§ About this task
The full listing below should be repeated exactly.

§ Data for this exercise
/-- A pass begins (R194, R196 to R198, R201). The trip token of a LOOP is no admission (R206, R230). -/
def beginPass (site : Nat) (arm : Arm) (s : State) : State :=
  let s0 := s.onOper site (fun o => { o with
    pm := match arm.base with
      | some b => Map.put o.pm (if o.kind = 2 then 4 else 0) b
      | none => o.pm })
  let o := s0.oper site
  let counts := if o.kind = 0 || o.kind = 1 || o.kind = 4 then nextCounts o else []
  let n :=
    if o.kind = 0 || o.kind = 1 || o.kind = 4 then total counts
    else if o.kind = 8 then 4 * field (Map.get o.pm 0 0) 31 0
    else 0
  let s1 := s0.onOper site (fun o => { o with
    state := 2, passNo := o.passNo + 1, epoch := o.epoch + 1, done := 0, pos := 0, sent := n, tag := arm.tag, base := Map.get o.pm 0 0,
    counts := counts, status := 0, arrivals := [], discard := false,
    expTag := if o.kind = 4 then o.nextTag else o.expTag,
    held := if o.kind = 8 then [] else o.held, expSeq := if o.kind = 8 then 0 else o.expSeq })
  let s2 :=
    if o.kind = 4 then
      operTell site (toB o) { Token.zero with
        payload := BitVec.ofNat 64 (counts.getD (field (Map.get o.pm 0 0) 15 13) 0), fmt := .i64,
        tag := BitVec.ofNat 16 o.nextTag } (reviveTag site o.nextTag s1)
    else s1
  if (o.kind = 0 || o.kind = 1) && 2 ^ 57 ≤ (Map.get o.pm 0 0).toNat then
    operError site 0x0A arm.tag (some { Token.zero with
      payload := Map.get o.pm 0 0, tag := BitVec.ofNat 16 arm.tag, ctx := BitVec.ofNat 3 (operCtx o) })
      (s2.onOper site (fun o => { o with state := 5, status := 3, sent := 0 }))
  else if (o.kind = 0 || o.kind = 1 || o.kind = 4) && n = 0 then
    let base := if o.kind = 4 then o.nextTag else tagBase o
    (emptyTokens base (tagLevel o) counts).foldl (fun s t => operForce site (toEmpty o) t s)
      (s2.onOper site (fun o => { o with state := 5 }))
  else issueNext site s2

/-- The next armed pass starts, when an engine slot is free where its kind takes one (R194, R358). -/
def startNext (site : Nat) (s : State) : State :=
  let o := s.oper site
  if o.state != 0 && o.state != 4 then s
  else match o.arms with
  | [] => s
  | arm :: rest =>
    if closed o then s.onOper site (fun o => { o with arms := [], state := 0 })
    else if takesSlot o.kind then
      (if slotFree s (servingUnit s site) then
        beginPass site arm { s.onOper site (fun o => { o with arms := rest }) with slots := Map.put s.slots site 0 }
       else s.onOper site (fun o => { o with state := 4 }))
    else beginPass site arm (s.onOper site (fun o => { o with arms := rest }))

/-- A pass is armed, or queued behind the running one (R194, R201). -/
def armPass (site : Nat) (arm : Arm) (s : State) : State :=
  if closed (s.oper site) then s
  else startNext site (s.onOper site (fun o => { o with arms := o.arms ++ [arm], discard := false }))

/-- The epoch that an operator's write belongs to. -/
def passOf (a : Access) : Nat := leNat (a.cmp.drop 8)

/-- A read, or a write not yet released, of an operator's abandoned pass; a hold is cancelled with it (R363). -/
def abandon (site : Nat) (s : State) : State :=
  let ids := (s.accesses.filter (fun a => a.oper == site && a.req.isNone && a.phase < 7 &&
    (a.kind == .read || a.phase == 1))).map Access.id
  { s.dropAccesses (fun a => ids.contains a.id) with holds := s.holds.filter (fun h => !ids.contains h.access) }

/-- A mask token of a group of which no item has been taken stays for the next pass (R204). -/
def groupMask (o : Oper) : Option Token := if o.pos % 64 = 0 || field (Map.get o.pm 0 5) 31 0 ≤ o.pos then o.mask else none

/-- The pass ends: slot and pins are released, the completion is sent, and the next armed pass starts (R195, R358,
R364). -/
def endPass (site : Nat) (complete : Bool) (s : State) : State :=
  let o := s.oper site
  let count := if o.kind = 4 then o.sent else if o.kind = 8 then 8 * o.done else o.done
  let s1 := unpin (2 * site) { s with slots := Map.del s.slots site }
  let s2 := s1.onOper site (fun o => { o with
    state := 0, mask := groupMask o, arrivals := [],
    nextTag := if o.kind = 4 then (o.expTag + o.sent) % 65536 else o.nextTag })
  let s3 := if complete then operTell site (toDone o) (completion count (streamId o) o.status o.tag) s2 else s2
  startNext site s3

/-- An element is done: performed or delivered. -/
def elementDone (site : Nat) (s : State) : State :=
  s.onOper site (fun o =>
    let d := o.done + 1
    { o with done := d, state := if (o.kind = 0 || o.kind = 1 || o.kind = 8) && d = o.sent && o.state = 2 then 5 else o.state })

§ Output of the task
/-- A pass begins (R194, R196 to R198, R201). The trip token of a LOOP is no admission (R206, R230). -/
def beginPass (site : Nat) (arm : Arm) (s : State) : State :=
  let s0 := s.onOper site (fun o => { o with
    pm := match arm.base with
      | some b => Map.put o.pm (if o.kind = 2 then 4 else 0) b
      | none => o.pm })
  let o := s0.oper site
  let counts := if o.kind = 0 || o.kind = 1 || o.kind = 4 then nextCounts o else []
  let n :=
    if o.kind = 0 || o.kind = 1 || o.kind = 4 then total counts
    else if o.kind = 8 then 4 * field (Map.get o.pm 0 0) 31 0
    else 0
  let s1 := s0.onOper site (fun o => { o with
    state := 2, passNo := o.passNo + 1, epoch := o.epoch + 1, done := 0, pos := 0, sent := n, tag := arm.tag, base := Map.get o.pm 0 0,
    counts := counts, status := 0, arrivals := [], discard := false,
    expTag := if o.kind = 4 then o.nextTag else o.expTag,
    held := if o.kind = 8 then [] else o.held, expSeq := if o.kind = 8 then 0 else o.expSeq })
  let s2 :=
    if o.kind = 4 then
      operTell site (toB o) { Token.zero with
        payload := BitVec.ofNat 64 (counts.getD (field (Map.get o.pm 0 0) 15 13) 0), fmt := .i64,
        tag := BitVec.ofNat 16 o.nextTag } (reviveTag site o.nextTag s1)
    else s1
  if (o.kind = 0 || o.kind = 1) && 2 ^ 57 ≤ (Map.get o.pm 0 0).toNat then
    operError site 0x0A arm.tag (some { Token.zero with
      payload := Map.get o.pm 0 0, tag := BitVec.ofNat 16 arm.tag, ctx := BitVec.ofNat 3 (operCtx o) })
      (s2.onOper site (fun o => { o with state := 5, status := 3, sent := 0 }))
  else if (o.kind = 0 || o.kind = 1 || o.kind = 4) && n = 0 then
    let base := if o.kind = 4 then o.nextTag else tagBase o
    (emptyTokens base (tagLevel o) counts).foldl (fun s t => operForce site (toEmpty o) t s)
      (s2.onOper site (fun o => { o with state := 5 }))
  else issueNext site s2

/-- The next armed pass starts, when an engine slot is free where its kind takes one (R194, R358). -/
def startNext (site : Nat) (s : State) : State :=
  let o := s.oper site
  if o.state != 0 && o.state != 4 then s
  else match o.arms with
  | [] => s
  | arm :: rest =>
    if closed o then s.onOper site (fun o => { o with arms := [], state := 0 })
    else if takesSlot o.kind then
      (if slotFree s (servingUnit s site) then
        beginPass site arm { s.onOper site (fun o => { o with arms := rest }) with slots := Map.put s.slots site 0 }
       else s.onOper site (fun o => { o with state := 4 }))
    else beginPass site arm (s.onOper site (fun o => { o with arms := rest }))

/-- A pass is armed, or queued behind the running one (R194, R201). -/
def armPass (site : Nat) (arm : Arm) (s : State) : State :=
  if closed (s.oper site) then s
  else startNext site (s.onOper site (fun o => { o with arms := o.arms ++ [arm], discard := false }))

/-- The epoch that an operator's write belongs to. -/
def passOf (a : Access) : Nat := leNat (a.cmp.drop 8)

/-- A read, or a write not yet released, of an operator's abandoned pass; a hold is cancelled with it (R363). -/
def abandon (site : Nat) (s : State) : State :=
  let ids := (s.accesses.filter (fun a => a.oper == site && a.req.isNone && a.phase < 7 &&
    (a.kind == .read || a.phase == 1))).map Access.id
  { s.dropAccesses (fun a => ids.contains a.id) with holds := s.holds.filter (fun h => !ids.contains h.access) }

/-- A mask token of a group of which no item has been taken stays for the next pass (R204). -/
def groupMask (o : Oper) : Option Token := if o.pos % 64 = 0 || field (Map.get o.pm 0 5) 31 0 ≤ o.pos then o.mask else none

/-- The pass ends: slot and pins are released, the completion is sent, and the next armed pass starts (R195, R358,
R364). -/
def endPass (site : Nat) (complete : Bool) (s : State) : State :=
  let o := s.oper site
  let count := if o.kind = 4 then o.sent else if o.kind = 8 then 8 * o.done else o.done
  let s1 := unpin (2 * site) { s with slots := Map.del s.slots site }
  let s2 := s1.onOper site (fun o => { o with
    state := 0, mask := groupMask o, arrivals := [],
    nextTag := if o.kind = 4 then (o.expTag + o.sent) % 65536 else o.nextTag })
  let s3 := if complete then operTell site (toDone o) (completion count (streamId o) o.status o.tag) s2 else s2
  startNext site s3

/-- An element is done: performed or delivered. -/
def elementDone (site : Nat) (s : State) : State :=
  s.onOper site (fun o =>
    let d := o.done + 1
    { o with done := d, state := if (o.kind = 0 || o.kind = 1 || o.kind = 8) && d = o.sent && o.state = 2 then 5 else o.state })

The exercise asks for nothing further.